-- ==== Sys2Proof/Laws/Keeps/Debug.lean ====
section
/-! SUPPORT. What the operations of Machine/Debug.lean keep. -/
set_option Elab.async false

namespace Sys2Proof.Machine

theorem Keeps.dbgRefuse {b : Bool} {s0 s : State} (h : Keeps b s0 s) :
    Keeps b s0 (State.dbgRefuse s) := by
  unfold Sys2Proof.Machine.State.dbgRefuse
  repeat' first
    | with_reducible assumption
    | with_reducible exact Keeps.refl
    | with_reducible apply Keeps.evSet

theorem Keeps.burnFail {b : Bool} {s0 s : State} {a1 a2} (h : Keeps b s0 s) :
    Keeps b s0 (State.burnFail s a1 a2) := by
  unfold Sys2Proof.Machine.State.burnFail
  repeat' first
    | with_reducible assumption
    | with_reducible exact Keeps.refl
    | with_reducible apply Keeps.evErr
    | with_reducible apply Keeps.setPg

theorem Keeps.progStart {s0 s : State} {a1 a2 a3} (h : Keeps false s0 s) :
    Keeps false s0 (State.progStart s a1 a2 a3) := by
  unfold Sys2Proof.Machine.State.progStart
  repeat' first
    | with_reducible assumption
    | with_reducible apply Keeps.burnFail
    | with_reducible refine Keeps.modDie' ?_ (fun _ c => ⟨c, .of_eq rfl⟩)
    | with_reducible refine Keeps.ite' (fun _ => ?_) (fun _ => ?_)
    | split
    | (dsimp only; split)

theorem KeepsO.execOtpBurnDone {s0 s : State} {a0 a1} (h : Keeps false s0 s) :
    KeepsO false s0 (execOtpBurnDone a0 a1 s) := by
  unfold Sys2Proof.Machine.execOtpBurnDone
  split
  · refine KeepsO.ite' (fun _ => ?_) (fun _ => ?_)
    · exact KeepsO.next (Keeps.evSet (Keeps.modDie' h fun x c => ⟨twf_tput _ _ _ c, Otp.Grows.put c⟩))
    · exact KeepsO.next (Keeps.burnFail (Keeps.modDie' h.draw fun x c => Otp.Grows.breakOff c))
  · exact KeepsO.next h

theorem Keeps.dbgChallenge {s0 s : State} (h : Keeps false s0 s) :
    Keeps false s0 (State.dbgChallenge s) := by
  unfold Sys2Proof.Machine.State.dbgChallenge
  repeat' first
    | with_reducible assumption
    | with_reducible exact Keeps.refl
    | with_reducible apply Keeps.dbgRefuse
    | with_reducible apply Keeps.draw
    | with_reducible apply Keeps.setDbg
    | with_reducible refine Keeps.ite' (fun _ => ?_) (fun _ => ?_)

theorem Keeps.dbgVerifyKey {s0 s : State} (h : Keeps false s0 s) :
    Keeps false s0 (State.dbgVerifyKey s) := by
  unfold Sys2Proof.Machine.State.dbgVerifyKey
  repeat' first
    | with_reducible assumption
    | with_reducible exact Keeps.refl
    | with_reducible apply Keeps.dbgRefuse
    | with_reducible apply Keeps.setDbg
    | with_reducible refine Keeps.ite' (fun _ => ?_) (fun _ => ?_)

theorem Keeps.dbgVerifyPwd {s0 s : State} (h : Keeps false s0 s) :
    Keeps false s0 (State.dbgVerifyPwd s) := by
  unfold Sys2Proof.Machine.State.dbgVerifyPwd
  repeat' first
    | with_reducible assumption
    | with_reducible exact Keeps.refl
    | with_reducible apply Keeps.setDbg
    | with_reducible refine Keeps.ite' (fun _ => ?_) (fun _ => ?_)

theorem Keeps.dbgClose {s0 s : State} (h : Keeps false s0 s) :
    Keeps false s0 (State.dbgClose s) := by
  unfold Sys2Proof.Machine.State.dbgClose
  repeat' first
    | with_reducible assumption
    | with_reducible exact Keeps.refl
    | with_reducible apply Keeps.setDbg
    | with_reducible refine Keeps.ite' (fun _ => ?_) (fun _ => ?_)

theorem Keeps.authCmd {s0 s : State} {a1} (h : Keeps false s0 s) :
    Keeps false s0 (State.authCmd s a1) := by
  unfold Sys2Proof.Machine.State.authCmd
  repeat' first
    | with_reducible assumption
    | with_reducible exact Keeps.refl
    | with_reducible apply Keeps.dbgChallenge
    | with_reducible apply Keeps.dbgVerifyKey
    | with_reducible apply Keeps.dbgVerifyPwd
    | with_reducible apply Keeps.dbgClose
    | split

theorem KeepsO.execAuthVerdict {s0 s : State} (h : Keeps false s0 s) :
    KeepsO false s0 (execAuthVerdict s) := by
  unfold Sys2Proof.Machine.execAuthVerdict
  repeat' first
    | with_reducible assumption
    | with_reducible exact Keeps.refl
    | with_reducible apply Keeps.setDbg
    | with_reducible apply Keeps.evSet
    | with_reducible refine Keeps.ite' (fun _ => ?_) (fun _ => ?_)
    | with_reducible refine KeepsO.next ?_
    | with_reducible refine KeepsO.ite' (fun _ => ?_) (fun _ => ?_)
    | split

theorem KeepsO.execNonceExpiry {s0 s : State} (h : Keeps false s0 s) :
    KeepsO false s0 (execNonceExpiry s) := by
  unfold Sys2Proof.Machine.execNonceExpiry
  repeat' first
    | with_reducible assumption
    | with_reducible exact Keeps.refl
    | with_reducible apply Keeps.setDbg
    | with_reducible refine KeepsO.next ?_

theorem KeepsI.rowFx {b : Bool} {s0 s : State} {a0 a1 a2} (h : Keeps b s0 s) :
    KeepsI b s0 (rowFx a0 a1 a2 s) := by
  unfold Sys2Proof.Machine.rowFx
  repeat' first
    | with_reducible assumption
    | with_reducible exact Keeps.refl
    | with_reducible apply KeepsI.tndFx
    | with_reducible apply KeepsI.onSeq
    | with_reducible apply KeepsI.ldwFx
    | with_reducible apply KeepsI.stwFx
    | with_reducible apply KeepsI.arrFx
    | with_reducible apply KeepsI.drnFx
    | with_reducible apply KeepsI.rpushFx
    | with_reducible apply KeepsI.waitFx
    | with_reducible apply KeepsI.sigFx
    | with_reducible apply KeepsI.pollFx
    | with_reducible apply KeepsI.barFx
    | with_reducible apply KeepsI.sysNopFx
    | with_reducible apply KeepsI.haltFx
    | with_reducible apply KeepsI.brkFx
    | with_reducible apply KeepsI.rdsrFx
    | with_reducible apply KeepsI.waiteFx
    | with_reducible apply KeepsI.trapFx
    | with_reducible refine Keeps.ite' (fun _ => ?_) (fun _ => ?_)
    | with_reducible refine KeepsI.go ?_
    | with_reducible exact KeepsI.wait
    | with_reducible exact KeepsI.exc
    | with_reducible refine KeepsI.ite' (fun _ => ?_) (fun _ => ?_)
    | split

theorem Keeps.dbgStep {b : Bool} {s0 s : State} {a1} (h : Keeps b s0 s) :
    Keeps b s0 (State.dbgStep s a1) := by
  unfold Sys2Proof.Machine.State.dbgStep
  repeat' first
    | with_reducible assumption
    | with_reducible exact Keeps.refl
    | with_reducible apply Keeps.issueWord
    | with_reducible apply Keeps.setUnit
    | with_reducible apply KeepsI.rowFx
    | with_reducible apply Keeps.seqExc
    | with_reducible refine Keeps.ite' (fun _ => ?_) (fun _ => ?_)
    | split
    | (dsimp only; split)
    | (intro _)

theorem Keeps.dbgResume {b : Bool} {s0 s : State} {a1} (h : Keeps b s0 s) :
    Keeps b s0 (State.dbgResume s a1) := by
  unfold Sys2Proof.Machine.State.dbgResume
  repeat' first
    | with_reducible assumption
    | with_reducible exact Keeps.refl
    | with_reducible apply Keeps.setUnit
    | with_reducible apply Keeps.seqExc
    | with_reducible refine Keeps.ite' (fun _ => ?_) (fun _ => ?_)

theorem Keeps.runCtrl {b : Bool} {s0 s : State} {a1 a2} (h : Keeps b s0 s) :
    Keeps b s0 (State.runCtrl s a1 a2) := by
  unfold Sys2Proof.Machine.State.runCtrl
  repeat' first
    | with_reducible assumption
    | with_reducible exact Keeps.refl
    | with_reducible apply Keeps.dbgRefuse
    | with_reducible apply Keeps.setUnit
    | with_reducible apply Keeps.dbgStep
    | with_reducible apply Keeps.dbgResume
    | with_reducible refine Keeps.ite' (fun _ => ?_) (fun _ => ?_)
    | split
    | (dsimp only; split)

theorem Keeps.dbgRead {b : Bool} {s0 s : State} {a1 a2} (h : Keeps b s0 s) :
    Keeps b s0 (State.dbgRead s a1 a2).1 := by
  unfold Sys2Proof.Machine.State.dbgRead
  repeat' first
    | with_reducible assumption
    | with_reducible exact Keeps.refl
    | with_reducible apply Keeps.draw
    | with_reducible apply Keeps.dbgRefuse
    | with_reducible refine Keeps.ite' (fun _ => ?_) (fun _ => ?_)
    | with_reducible refine Keeps.ite_fst (fun _ => ?_) (fun _ => ?_)
    | with_reducible refine Keeps.ite_snd (fun _ => ?_) (fun _ => ?_)
    | split
    | (dsimp only; split)
    | refine Keeps.of_fst (by assumption) ?_
    | refine Keeps.of_snd (by assumption) ?_

theorem Keeps.dbgWrite {b : Bool} {s0 s : State} {a1 a2} (h : Keeps b s0 s) :
    Keeps b s0 (State.dbgWrite s a1 a2) := by
  unfold Sys2Proof.Machine.State.dbgWrite
  repeat' first
    | with_reducible assumption
    | with_reducible exact Keeps.refl
    | with_reducible apply Keeps.setUnit
    | with_reducible apply Keeps.dbgRefuse
    | with_reducible refine Keeps.ite' (fun _ => ?_) (fun _ => ?_)
    | split

end Sys2Proof.Machine
end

● What the exercise asks: Scan the records above and report every line with the string "modDie".

● Solved problem:
    | with_reducible refine Keeps.modDie' ?_ (fun _ c => ⟨c, .of_eq rfl⟩)
    · exact KeepsO.next (Keeps.evSet (Keeps.modDie' h fun x c => ⟨twf_tput _ _ _ c, Otp.Grows.put c⟩))
    · exact KeepsO.next (Keeps.burnFail (Keeps.modDie' h.draw fun x c => Otp.Grows.breakOff c))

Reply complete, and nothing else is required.